(DATA SECTION begins)
/-! ### Device and provisioning (chapter 11) -/

/-- The device state, the sampled straps (R174), the zeroize count (R181) and a RESET that waits for programming to end (R176). -/
structure Device where
  state : DeviceState
  ctrlRate : Bool
  wrapOnly : Bool
  zeroizeCount : Nat
  resetWaits : Bool
  deriving DecidableEq, Repr

/-- The field being programmed (R176). -/
inductive Programming where
  | kwk (key : Bytes)
  | label (text : Bytes)
  | lock
  deriving DecidableEq, Repr

/-- The provisioning area (Table 11-1): the factory half, the KWK with its check value, the label, the lock, and the programming
operation in progress. A written field is `some`: its marker (R176). -/
structure Provisioning where
  serial : Bytes
  revision : Byte
  digest : Bytes
  kwk : Option (Bytes × Bytes)
  label : Option Bytes
  locked : Bool
  programming : Option Programming
  deriving DecidableEq, Repr

/-- The state of the part. `pending` is the queue of commands (the model's own, read by `step` only), `now` the model's clock in bit
times (log 1). -/
structure State where
  pending : List Instr
  now : Nat
  device : Device
  records : Vector Record 2048
  bank : BankUnit
  rules : Vector RangeRule 32
  flow : FlowTable
  links : Vector Link 4
  lanes : Vector Lane 8
  /-- the last-granted requester: 0 to 3 egress 0 to 3, 4 to 7 ingress 0 to 3 (R119) -/
  lastGrant : Fin 8
  control : Control
  prov : Provisioning
  deriving DecidableEq, Repr

/-- Why a step of this part stops with a fault: never. No rule of the spec stops the part, so the type is empty; it raises nothing and
is safe. -/
inductive Fault : Type
  deriving DecidableEq, Repr

/-- Why a command is refused. -/
inductive Refusal where
  /-- Raised by an arm of `exec` whose command has no meaning yet; safe. No arm raises it. -/
  | notModelled (mnemonic : String)
  deriving DecidableEq, Repr

/-- The provisioning area of a part that has left the factory and holds nothing of its customer (R176; the factory half's values are a
DESIGN CHOICE, log 4). -/
def Provisioning.fresh : Provisioning :=
  { serial := List.replicate 16 0, revision := 0, digest := List.replicate 32 0, kwk := none, label := none, locked := false,
    programming := none }

/-- The part just after power-on, when start-up has begun (R175, R183): STARTING, every volatile item at its hard-reset value, the
zeroize count 0, every lane out of service until the self-test ends (R118, R172, log 19). Straps, signals and the provisioning area
are DESIGN CHOICES (log 4). -/
def State.reset : State :=
  { pending := []
    now := 0
    device := { state := .starting, ctrlRate := false, wrapOnly := false, zeroizeCount := 0, resetWaits := false }
    records := Vector.replicate 2048 (Record.blank 0)
    bank := BankUnit.idle
    rules := Vector.replicate 32 RangeRule.blank
    flow := FlowTable.blank
    links := Vector.replicate 4 (Link.blank false false)
    lanes := Vector.replicate 8 Lane.failed
    lastGrant := 7
    control := Control.blank
    prov := Provisioning.fresh }

end Sys2Proof.Machine
end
(DATA SECTION ends)
Copy the stretch of the records above that runs from the line with "device : Device" through the line with "lastGrant : Fin 8". Both end lines belong in the copy, and nothing else does.

  device : Device
  records : Vector Record 2048
  bank : BankUnit
  rules : Vector RangeRule 32
  flow : FlowTable
  links : Vector Link 4
  lanes : Vector Lane 8
  /-- the last-granted requester: 0 to 3 egress 0 to 3, 4 to 7 ingress 0 to 3 (R119) -/
  lastGrant : Fin 8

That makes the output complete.